It is rendered hopeless by the base origin of Human Industries. Ch. iv., vv. 4-8.
Это острое чувство жалкого состояния своего народа, однако, отвлекло Проповедника от ведения основного аргумента, который он имел в виду: к нему он теперь и возвращается (ст. 4). И теперь он рассуждает: вы не можете надеяться получить добрый плод от худого корня. Но те виды деятельности, в которых вы искушаетесь искать «высшее благо и цель своего времени», имеют самую низкую и порочную основу; они «происходят от завистливого соперничества человека с ближним своим». Каждый человек пытается превзойти и обойти своих соседей; обеспечить себе большее дело, окружить себя более роскошной жизнью или накопить более внушительную груду золота. Эта ваша деловая жизнь совершенно эгоистична, а потому совершенно низменна. Вы не довольствуетесь достаточным обеспечением простых нужд. Вы не ищете блага ближнего своего. У вас нет благородной или патриотической цели. Ваше руководящее намерение — обогатиться за счет соседей, которые, в свою очередь, являются скорее вашими соперниками, чем соседями, и которые пытаются перехитрить вас так же, как вы пытаетесь перехитрить их. Можете ли вы надеяться найти истинное Благо в жизни, чьи цели столь низменны, а мотивы столь эгоистичны? Даже ленивец, который складывает руки в праздности, пока у него есть хлеб, мудрее вас; ибо у него есть хотя бы «горсть покоя» и он знает хоть какое-то наслаждение жизнью; в то время как вы, движимые завистливой конкуренцией и жадными желаниями ненасытной алчности, не имеете ни досуга, ни аппетита к наслаждению: обе ваши руки, правда, полны, но в них нет покоя, только труд, труд, труд и томление духа (ст. 5, 6).
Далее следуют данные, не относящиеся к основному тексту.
-- ==== Sys2Proof/Laws/State.lean ====
section
/-! SUPPORT. Every field of every named update of State, so that no proof unfolds a record update. -/

namespace Sys2Proof.Machine

@[simp] theorem latch_cfg (s : State) (tx : Byte) (cur : Nat) (flag : Bool) : (latch s tx cur flag).cfg = s.cfg := rfl
@[simp] theorem latch_buf (s : State) (tx : Byte) (cur : Nat) (flag : Bool) : (latch s tx cur flag).buf = s.buf := rfl
@[simp] theorem latch_cursor (s : State) (tx : Byte) (cur : Nat) (flag : Bool) : (latch s tx cur flag).cursor = cur := rfl
@[simp] theorem latch_txReg (s : State) (tx : Byte) (cur : Nat) (flag : Bool) : (latch s tx cur flag).txReg = tx := rfl
@[simp] theorem latch_rxFlag (s : State) (tx : Byte) (cur : Nat) (flag : Bool) : (latch s tx cur flag).rxFlag = flag := rfl
@[simp] theorem latch_bufDraw (s : State) (tx : Byte) (cur : Nat) (flag : Bool) : (latch s tx cur flag).bufDraw = s.bufDraw := rfl
@[simp] theorem latch_draws (s : State) (tx : Byte) (cur : Nat) (flag : Bool) : (latch s tx cur flag).draws = s.draws := rfl
@[simp] theorem latch_inputs (s : State) (tx : Byte) (cur : Nat) (flag : Bool) : (latch s tx cur flag).inputs = s.inputs := rfl
@[simp] theorem latch_edges (s : State) (tx : Byte) (cur : Nat) (flag : Bool) : (latch s tx cur flag).edges = s.edges := rfl
@[simp] theorem latch_loaded (s : State) (tx : Byte) (cur : Nat) (flag : Bool) : (latch s tx cur flag).loaded = s.loaded := rfl
@[simp] theorem latch_owed (s : State) (tx : Byte) (cur : Nat) (flag : Bool) : (latch s tx cur flag).owed = s.owed := rfl

@[simp] theorem setFlag_cfg (s : State) (v : Bool) : (setFlag s v).cfg = s.cfg := rfl
@[simp] theorem setFlag_buf (s : State) (v : Bool) : (setFlag s v).buf = s.buf := rfl
@[simp] theorem setFlag_cursor (s : State) (v : Bool) : (setFlag s v).cursor = s.cursor := rfl
@[simp] theorem setFlag_txReg (s : State) (v : Bool) : (setFlag s v).txReg = s.txReg := rfl
@[simp] theorem setFlag_rxFlag (s : State) (v : Bool) : (setFlag s v).rxFlag = v := rfl
@[simp] theorem setFlag_bufDraw (s : State) (v : Bool) : (setFlag s v).bufDraw = s.bufDraw := rfl
@[simp] theorem setFlag_draws (s : State) (v : Bool) : (setFlag s v).draws = s.draws := rfl
@[simp] theorem setFlag_inputs (s : State) (v : Bool) : (setFlag s v).inputs = s.inputs := rfl
@[simp] theorem setFlag_edges (s : State) (v : Bool) : (setFlag s v).edges = s.edges := rfl
@[simp] theorem setFlag_loaded (s : State) (v : Bool) : (setFlag s v).loaded = s.loaded := rfl
@[simp] theorem setFlag_owed (s : State) (v : Bool) : (setFlag s v).owed = s.owed := rfl

@[simp] theorem writeSlot_cfg (s : State) (i : Nat) (v : Byte) : (writeSlot s i v).cfg = s.cfg := rfl
@[simp] theorem writeSlot_buf (s : State) (i : Nat) (v : Byte) : (writeSlot s i v).buf = Memory.write s.cfg s.bufDraw s.buf i v := rfl
@[simp] theorem writeSlot_cursor (s : State) (i : Nat) (v : Byte) : (writeSlot s i v).cursor = s.cursor := rfl
@[simp] theorem writeSlot_txReg (s : State) (i : Nat) (v : Byte) : (writeSlot s i v).txReg = s.txReg := rfl
@[simp] theorem writeSlot_rxFlag (s : State) (i : Nat) (v : Byte) : (writeSlot s i v).rxFlag = s.rxFlag := rfl
@[simp] theorem writeSlot_bufDraw (s : State) (i : Nat) (v : Byte) : (writeSlot s i v).bufDraw = s.bufDraw := rfl
@[simp] theorem writeSlot_draws (s : State) (i : Nat) (v : Byte) : (writeSlot s i v).draws = s.draws := rfl
@[simp] theorem writeSlot_inputs (s : State) (i : Nat) (v : Byte) : (writeSlot s i v).inputs = s.inputs := rfl
@[simp] theorem writeSlot_edges (s : State) (i : Nat) (v : Byte) : (writeSlot s i v).edges = s.edges := rfl
@[simp] theorem writeSlot_loaded (s : State) (i : Nat) (v : Byte) : (writeSlot s i v).loaded = s.loaded := rfl
@[simp] theorem writeSlot_owed (s : State) (i : Nat) (v : Byte) : (writeSlot s i v).owed = s.owed := rfl

@[simp] theorem resetState_cfg (s : State) : (resetState s).cfg = s.cfg := rfl
@[simp] theorem resetState_buf (s : State) : (resetState s).buf = [] := rfl
@[simp] theorem resetState_cursor (s : State) : (resetState s).cursor = 0 := rfl
@[simp] theorem resetState_txReg (s : State) : (resetState s).txReg = Config.freeByte (s.draws + s.cfg.bufCap) := rfl
@[simp] theorem resetState_rxFlag (s : State) : (resetState s).rxFlag = false := rfl
@[simp] theorem resetState_bufDraw (s : State) : (resetState s).bufDraw = s.draws := rfl
@[simp] theorem resetState_draws (s : State) : (resetState s).draws = s.draws + s.cfg.bufCap + 1 := rfl
@[simp] theorem resetState_inputs (s : State) : (resetState s).inputs = s.inputs := rfl
@[simp] theorem resetState_edges (s : State) : (resetState s).edges = s.edges := rfl
@[simp] theorem resetState_loaded (s : State) : (resetState s).loaded = s.loaded := rfl
@[simp] theorem resetState_owed (s : State) : (resetState s).owed = s.owed := rfl

@[simp] theorem advance_cfg (s : State) (e : Edge) : (advance s e).cfg = s.cfg := rfl
@[simp] theorem advance_buf (s : State) (e : Edge) : (advance s e).buf = s.buf := rfl
@[simp] theorem advance_cursor (s : State) (e : Edge) : (advance s e).cursor = s.cursor := rfl
@[simp] theorem advance_txReg (s : State) (e : Edge) : (advance s e).txReg = s.txReg := rfl
@[simp] theorem advance_rxFlag (s : State) (e : Edge) : (advance s e).rxFlag = s.rxFlag := rfl
@[simp] theorem advance_bufDraw (s : State) (e : Edge) : (advance s e).bufDraw = s.bufDraw := rfl
@[simp] theorem advance_draws (s : State) (e : Edge) : (advance s e).draws = s.draws := rfl
@[simp] theorem advance_inputs (s : State) (e : Edge) : (advance s e).inputs = s.inputs.tail := rfl
@[simp] theorem advance_edges (s : State) (e : Edge) : (advance s e).edges = s.edges + 1 := rfl
@[simp] theorem advance_loaded (s : State) (e : Edge) : (advance s e).loaded = s.loaded + bitVal e.load := rfl
@[simp] theorem advance_owed (s : State) (e : Edge) : (advance s e).owed = ((e.load || (s.owed && !e.dropped)) && !ownEvent s.cfg e) := rfl

@[simp] theorem withFetchWord_cfg (s : State) (n w : Nat) : (s.withFetchWord n w).cfg = s.cfg := rfl
@[simp] theorem withFetchWord_buf (s : State) (n w : Nat) : (s.withFetchWord n w).buf = s.buf := rfl
@[simp] theorem withFetchWord_cursor (s : State) (n w : Nat) : (s.withFetchWord n w).cursor = s.cursor := rfl
@[simp] theorem withFetchWord_txReg (s : State) (n w : Nat) : (s.withFetchWord n w).txReg = s.txReg := rfl
@[simp] theorem withFetchWord_rxFlag (s : State) (n w : Nat) : (s.withFetchWord n w).rxFlag = s.rxFlag := rfl
@[simp] theorem withFetchWord_bufDraw (s : State) (n w : Nat) : (s.withFetchWord n w).bufDraw = s.bufDraw := rfl
@[simp] theorem withFetchWord_draws (s : State) (n w : Nat) : (s.withFetchWord n w).draws = s.draws := rfl
@[simp] theorem withFetchWord_inputs (s : State) (n w : Nat) : (s.withFetchWord n w).inputs = { cyc := BitVec.ofNat 28 (w % 2 ^ n) } :: s.inputs := rfl
@[simp] theorem withFetchWord_edges (s : State) (n w : Nat) : (s.withFetchWord n w).edges = s.edges := rfl
@[simp] theorem withFetchWord_loaded (s : State) (n w : Nat) : (s.withFetchWord n w).loaded = s.loaded := rfl
@[simp] theorem withFetchWord_owed (s : State) (n w : Nat) : (s.withFetchWord n w).owed = s.owed := rfl

end Sys2Proof.Machine
end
Настолько интенсивным и эгоистичным было это соперничество, когда аппетит растет во время еды, настолько острым становилось желание накопить, что Проповедник рисует портрет — и, несомненно, многие евреи могли бы послужить для него моделью — человека, вернее, скряги, который, будучи одиноким и не имея родни, даже сына или брата, чтобы унаследовать его богатство, тем не менее копит сокровища до конца своих дней; его трудам нет конца; он никогда не может быть достаточно богат, чтобы позволить себе хоть какое-то наслаждение своими приобретениями (ст. 7, 8).
Yet these are capable of a nobler Motive and Mode. Ch. iv., vv. 9-16.
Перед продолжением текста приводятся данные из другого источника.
/-- The events of an edge without reset end as R43's middle lines say. -/
theorem eventResult_eq (s : State) (f : CycFields) :
    eventResult s f =
      let c0 := if f.rxByte = s.cfg.magic then 0 else s.cursor
      if f.rxValid = true then
        { s with
          txReg := if c0 < s.cfg.valCount then readSlot s c0 else s.cfg.pad
          cursor := if c0 < s.cfg.valCount then c0 + 1 else c0
          rxFlag := true }
      else if f.flagClr = true then { s with rxFlag := false }
      else s := by
  simp only [eventResult, byteEvent, cursorFrom_rxClass]
  generalize (if f.rxByte = s.cfg.magic then 0 else s.cursor) = c0
  by_cases hlive : c0 < s.cfg.valCount
  · simp only [if_pos hlive]; rfl
  · simp only [if_neg hlive]; rfl

/-- An edge that R43 does not refuse ends in the edge's result. -/
theorem edgeSpec_of_accepts {s : State} {f : CycFields} (h : Accepts s (refreshOf f)) :
    edgeSpec s f = .next (edgeResult s f) := by
  obtain ⟨-, hwr⟩ := h
  have hport : ¬ (f.bufWe = true ∧ s.cfg.hasRefresh = false) := fun ⟨hwe, hport⟩ => by
    obtain ⟨hpresent, -⟩ := hwr _ (refreshOf_of_bufWe hwe)
    exact Bool.false_ne_true (hport.symm.trans hpresent)
  have haddr : ¬ (f.bufWe = true ∧ s.cfg.bufCap ≤ f.bufWaddr) := fun ⟨hwe, haddr⟩ => by
    obtain ⟨-, hlt⟩ := hwr _ (refreshOf_of_bufWe hwe)
    exact Nat.not_le.2 hlt haddr
  rw [edgeSpec, if_neg hport, if_neg haddr, edgeResult, eventResult_eq]
  cases f.rst with
  | true => rfl
  | false =>
    cases hwe : f.bufWe with
    | true => rw [refreshOf_of_bufWe hwe]; rfl
    | false => rw [refreshOf_of_not_bufWe hwe]; rfl

/-- The guard and the edge function check the port first, then the index, and then end in the edge's result. -/
theorem guardEdge_eq_edgeSpec {s : State} (hc : s.cfg.wf = true) (f : CycFields) :
    guardEdge s (refreshOf f) (edgeResult s f) = edgeSpec s f := by
  by_cases ha : Accepts s (refreshOf f)
  · rw [edgeSpec_of_accepts ha, guardEdge_next_iff.2 ⟨ha, rfl⟩]
  · cases hwe : f.bufWe with
    | false => exact absurd ⟨hc, by simp [refreshOf_of_not_bufWe hwe]⟩ ha
    | true =>
      unfold guardEdge edgeSpec
      rw [failed_of_wf hc, refreshOf_of_bufWe hwe]
      by_cases hport : s.cfg.hasRefresh = false
      · simp [hwe, hport]
      · have haddr : s.cfg.bufCap ≤ f.bufWaddr := by
          simpa [Accepts, hc, refreshOf_of_bufWe hwe, hport] using ha
        simp [hwe, hport, haddr]

/-- Settles O7: whatever the fields decode to, `exec` is the edge's guard and result, which is R43's edge function. -/
theorem edgeFunctionRefinement : Obligations.EdgeFunctionRefinement := by
  refine ⟨fun s hc hw => ?_, fun s f hc => ?_⟩
  · rw [step_of_cycWord (failed_of_wf hc) hw, guardEdge_eq_edgeSpec hc]
  · rw [exec_classify, guardEdge_eq_edgeSpec hc]

/-- A byte event sets the flag whatever it was, so a clear before it changes nothing (R56, R86). -/
theorem byteEvent_setFlag (s : State) (v : Bool) (k : RxClass) (clr clr' : Bool) :
    byteEvent (setFlag s v) k clr' = byteEvent s k clr := by
  cases k <;> rfl

theorem runEvents_append (evs evs' : List TraceEvent) :
    ∀ s : State, runEvents s (evs ++ evs') = runEvents (runEvents s evs) evs' := by
  induction evs with
  | nil => intro s; rfl
  | cons ev evs ih => intro s; exact ih (ev.apply s)

/-- The events of an edge without reset are CLR and then EXCH, each if the edge has it (R48). -/
theorem runEvents_clr_exch (s : State) (f : CycFields) :
    runEvents s ((if f.flagClr then [.clr] else []) ++ (if f.rxValid then [.exch f.rxByte] else [])) =
      eventResult s f := by
  unfold eventResult
  cases f.flagClr with
  | true =>
    cases f.rxValid with
    | true => exact byteEvent_setFlag s false _ true false
    | false => rfl
  | false => cases f.rxValid <;> rfl

/-- The refresh write of an edge is its action WR (R31, R48). -/
theorem runEvents_wr (s : State) (f : CycFields) :
    runEvents s (if f.bufWe then [.wr f.bufWaddr f.bufWdata] else []) = applyWr s (refreshOf f) := by
  cases hwe : f.bufWe with
  | true => rw [refreshOf_of_bufWe hwe]; rfl
  | false => rw [refreshOf_of_not_bufWe hwe]; rfl

theorem runEvents_edgeActions {s : State} {f : CycFields} (h : f.rst = false) :
    runEvents s (edgeActions f) = edgeResult s f := by
  rw [edgeActions, runEvents_append, runEvents_clr_exch, runEvents_wr, edgeResult_of_not_rst h]

/-- Settles O39: an accepted edge ends in its result, which is that of its actions one after the other. -/
theorem edgeEqualsItsActions : Obligations.EdgeEqualsItsActions := by
  intro s f ha
  rw [exec_classify_of_accepts ha]
  refine ⟨fun hrst => ?_, fun hrst => ?_⟩
  · rw [runEvents_edgeActions hrst]
  · rw [edgeResult_of_rst hrst]; rfl

/-- The machine with another schedule, everything else the same. -/
def withInputs (s : State) (es : List Edge) : State := { s with inputs := es }

/-- Two CYC words' fields that differ at most in inputs that R44 ignores: `rx_byte` without `rx_valid`, or the write
fields without `buf_we`. -/
def DifferInIgnored (f f' : CycFields) : Prop :=
  (f.rxValid = false ∧ ∃ b, f' = { f with rxByte := b }) ∨
    (f.bufWe = false ∧ ∃ a d, f' = { f with bufWaddr := a, bufWdata := d })

theorem rxValid_of_differInIgnored {f f' : CycFields} (h : DifferInIgnored f f') : f'.rxValid = f.rxValid := by
  rcases h with ⟨-, b, rfl⟩ | ⟨-, a, d, rfl⟩ <;> rfl

/-- The decoder reads `rx_byte` under `rx_valid` alone, and the write fields under `buf_we` alone. -/
theorem classify_of_differInIgnored {c : Config} {f f' : CycFields} (live : Bool) (h : DifferInIgnored f f') :
    classify c live f' = classify c live f := by
  rcases h with ⟨hrx, b, rfl⟩ | ⟨hwe, a, d, rfl⟩
  · simp only [classify, hrx, Bool.false_eq_true, if_false]
    rfl
  · have hwr : refreshOf { f with bufWaddr := a, bufWdata := d } = refreshOf f := by simp [refreshOf, hwe]
    simp only [classify, hwr]

theorem byteEvent_withInputs (s : State) (es : List Edge) (k : RxClass) (clr : Bool) :
    byteEvent (withInputs s es) k clr = withInputs (byteEvent s k clr) es :=
  (byteEvent_withFlagAndInputs s s.rxFlag es k clr clr).trans
    (congrArg (withFlagAndInputs (byteEvent s k clr) · es) (byteEvent_rxFlag s k clr).symm)

theorem applyWr_withInputs (s : State) (es : List Edge) (wr : Option Refresh) :
    applyWr (withInputs s es) wr = withInputs (applyWr s wr) es := by
  cases wr <;> rfl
Теперь завистливое соперничество, перерастающее в чистую алчность, — это, безусловно, не самый мудрый или благородный дух, на который способны те, кто посвящает себя делам. Даже у «идолов рынка» может быть более чистый культ. Бизнес, как Мудрость или Веселье, может не быть и не содержать в себе высшего Блага: все же, подобно им, он не является сам по себе и по необходимости злом. Должен быть лучший способ преданности ему, чем этот эгоистичный и жадный; и такой способ Кохелет, прежде чем завершить свой аргумент, останавливается, чтобы указать. Как будто предвосхищая современную теорию, которая приобретает популярность среди более мудрых представителей торгового сословия, он предполагает, что сотрудничество — я, конечно, использую это слово в его этимологическом, а не техническом смысле — должно быть заменено конкуренцией. «Двоим лучше, чем одному», — рассуждает он; «союз лучше, чем изоляция; совместный труд приносит большую награду» (ст. 9). Чтобы донести свое предложение до делового сознания людей, он использует пять иллюстраций, четыре из которых имеют ярко выраженный восточный колорит.
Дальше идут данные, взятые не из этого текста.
-- ==== Sys2Proof/WellFormed.lean ====
section
/-! DEFINITION. WellFormed.lean: which terms of `Instr` stand for a word of their row of spec/opcode_table.json (its
"constraint" column). A request with any checksum is well formed: a wrong one is an error the block absorbs
(42_framing.md R145), not an encoding that does not exist. -/

namespace Sys2Proof

open Sys2Proof.Machine

/-- The constraints of the rows: the command ranges of the two unhandled rows and the `op` range of HOST_UNASSIGNED
(30_encoding.md R89, R94), and for a response the address of a slot and the checksum of its own bytes
(30_encoding.md R84 to R86). -/
def Instr.wf : Instr → Bool
  | .reqDiscover _ _ => true
  | .reqType _ _ => true
  | .reqMeasurement _ _ => true
  | .reqUnhandledLow cmd _ _ => decide (cmd.toNat < 0x8)
  | .reqUnhandledHigh cmd _ _ => decide (0xB ≤ cmd.toNat)
  | .rspDiscover addr chk => addrHandled addr && (chk == chk2 LEN4 (cmdAddr CMD_DISCOVER addr))
  | .rspType addr t chk => addrHandled addr && (chk == chk4 LEN6 (cmdAddr CMD_TYPE addr) t CONST02)
  | .rspMeasurement addr v chk =>
    addrHandled addr && (chk == chk4 LEN6 (cmdAddr CMD_MEAS addr) (lo16 v) (hi16 v))
  | .hostInit _ => true
  | .hostPoll => true
  | .hostUpsert _ _ => true
  | .hostSetKind _ _ => true
  | .hostGetReqCount => true
  | .hostGetRespCount => true
  | .hostGetDiscovered => true
  | .hostSetDebug _ => true
  | .hostGetOccupied => true
  | .hostUnassigned op => decide (0x9 ≤ op.toNat)
  | .tblUpsert _ _ => true
  | .tblFindByType _ => true
  | .tblAt _ => true
  | .tblOccupiedCount => true

end Sys2Proof
end

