-- ==== Sys2Proof/Laws/PerInstr.lean ====
section
/-! SUPPORT. Laws/PerInstr.lean: the statements made one instruction at a time. -/

namespace Sys2Proof.Laws.LengthByte

open Sys2Proof Sys2Proof.Machine

/-- In every frame byte 0 equals the frame's length in bytes (30_encoding.md R87); the words of the two internal
interfaces begin with their selector, four bits wide (R94, R96). -/
def Statement (i : Instr) : Prop :=
  ∃ b bytes, encode i = b :: bytes ∧
    (i.port = .request ∨ i.port = .response → b.toNat = (encode i).length) ∧
    (i.port = .host ∨ i.port = .table → b.toNat < 16)

theorem of_frame {i : Instr} {b : Byte} {bytes : List Byte} (he : encode i = b :: bytes)
    (hp : i.port = .request ∨ i.port = .response) (hl : b.toNat = (encode i).length) : Statement i :=
  ⟨b, bytes, he, fun _ => hl, fun h => by rcases hp with hp | hp <;> simp [hp] at h⟩

theorem of_selector {i : Instr} {b : Byte} {bytes : List Byte} (he : encode i = b :: bytes)
    (hp : i.port = .host ∨ i.port = .table) (hs : b.toNat < 16) : Statement i :=
  ⟨b, bytes, he, fun h => (by rcases hp with hp | hp <;> simp [hp] at h), fun _ => hs⟩

theorem reqDiscover (addr : Nibble) (chk : Half) : Statement (.reqDiscover addr chk) :=
  of_frame rfl (.inl rfl) rfl

theorem reqType (addr : Nibble) (chk : Half) : Statement (.reqType addr chk) :=
  of_frame rfl (.inl rfl) rfl

theorem reqMeasurement (addr : Nibble) (chk : Half) : Statement (.reqMeasurement addr chk) :=
  of_frame rfl (.inl rfl) rfl

theorem reqUnhandledLow (cmd addr : Nibble) (chk : Half) : Statement (.reqUnhandledLow cmd addr chk) :=
  of_frame rfl (.inl rfl) rfl

theorem reqUnhandledHigh (cmd addr : Nibble) (chk : Half) : Statement (.reqUnhandledHigh cmd addr chk) :=
  of_frame rfl (.inl rfl) rfl

theorem rspDiscover (addr : Nibble) (chk : Half) : Statement (.rspDiscover addr chk) :=
  of_frame rfl (.inr rfl) rfl

theorem rspType (addr : Nibble) (type : Byte) (chk : Half) : Statement (.rspType addr type chk) :=
  of_frame rfl (.inr rfl) rfl

theorem rspMeasurement (addr : Nibble) (value chk : Half) : Statement (.rspMeasurement addr value chk) :=
  of_frame rfl (.inr rfl) rfl

theorem hostInit (T : Nat) : Statement (.hostInit T) :=
  of_selector rfl (.inl rfl) (by decide)

theorem hostPoll : Statement .hostPoll :=
  of_selector rfl (.inl rfl) (by decide)

theorem hostUpsert (t : Byte) (v : Half) : Statement (.hostUpsert t v) :=
  of_selector rfl (.inl rfl) (by decide)

theorem hostSetKind (k : Kind) (x : Reading) : Statement (.hostSetKind k x) :=
  of_selector rfl (.inl rfl) (by decide)

theorem hostGetReqCount : Statement .hostGetReqCount :=
  of_selector rfl (.inl rfl) (by decide)

theorem hostGetRespCount : Statement .hostGetRespCount :=
  of_selector rfl (.inl rfl) (by decide)

theorem hostGetDiscovered : Statement .hostGetDiscovered :=
  of_selector rfl (.inl rfl) (by decide)

theorem hostSetDebug (e : Bool) : Statement (.hostSetDebug e) :=
  of_selector rfl (.inl rfl) (by decide)

theorem hostGetOccupied : Statement .hostGetOccupied :=
  of_selector rfl (.inl rfl) (by decide)

theorem hostUnassigned (op : Nibble) : Statement (.hostUnassigned op) :=
  of_selector rfl (.inl rfl) (by
    have := op.isLt
    rw [toNat_cmdAddr]
    simp only [BitVec.ofNat_eq_ofNat, BitVec.toNat_ofNat]
    omega)

theorem tblUpsert (t : Byte) (v : Half) : Statement (.tblUpsert t v) :=
  of_selector rfl (.inr rfl) (by decide)

theorem tblFindByType (t : Byte) : Statement (.tblFindByType t) :=
  of_selector rfl (.inr rfl) (by decide)

theorem tblAt (a : Nibble) : Statement (.tblAt a) :=
  of_selector rfl (.inr rfl) (by decide)

theorem tblOccupiedCount : Statement .tblOccupiedCount :=
  of_selector rfl (.inr rfl) (by decide)

end Sys2Proof.Laws.LengthByte
end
Первая — это двое пешеходов (ст. 10); если один упадет — а такое происшествие из-за плохих дорог и длинных громоздких одежд, обычных на Востоке, было отнюдь не редким, — другой готов поставить его на ноги; в то время как если он один, самое меньшее, что может с ним случиться, — это то, что его одежда будет растоптана и испачкана грязью, прежде чем он сможет снова подняться. Во второй иллюстрации (ст. 11) наши двое путников, утомленные дорогой, спят вместе в конце пути. В Сирии ночи часто бывают холодными и морозными, а дневная жара делает людей более восприимчивыми к холоду. Спальни, к тому же, имеют только незастекленные решетки, которые пропускают морозный воздух так же, как и желанный свет; постель обычно представляет собой простой коврик, а постельное белье — лишь одежда, которую носили в течение дня. И поэтому местные жители жмутся друг к другу ради тепла. Лежать одному — значит дрожать на холодном ночном воздухе. Третья иллюстрация (ст. 12) также взята с Востока. Наши двое путников, лежа уютно и в тепле на своем общем коврике, погруженные в сон, этот «дорогой отдых для утомленных дорогой конечностей», вполне могли быть потревожены ворами, которые прорыли дыру в глиняных стенах дома или прокрались под палатку, чтобы унести все, что могли. Эти воры, всегда настороже в ожидании путешественников, удивительно гибки, быстры и бесшумны в своих движениях; но поскольку путешественник, осознавая опасность, обычно кладет свою «сумку с необходимым» или ценности под голову, иногда случается, что самый ловкий вор разбудит его, вытаскивая ее. Если один из наших двух путников был таким образом разбужен, он позвал бы товарища на помощь, и у вора было бы мало шансов против них двоих; но одинокий путешественник, внезапно разбуженный ото сна, без помощника под рукой, мог бы очень легко оказаться в худшем положении, чем вор. Четвертая иллюстрация (ст. 12) — это тройная нить, три пряди, скрученные в одну, которая, как мы все знаем, и по-английски, и по-еврейски, гораздо больше чем в три раза прочнее, чем любая из отдельных прядей.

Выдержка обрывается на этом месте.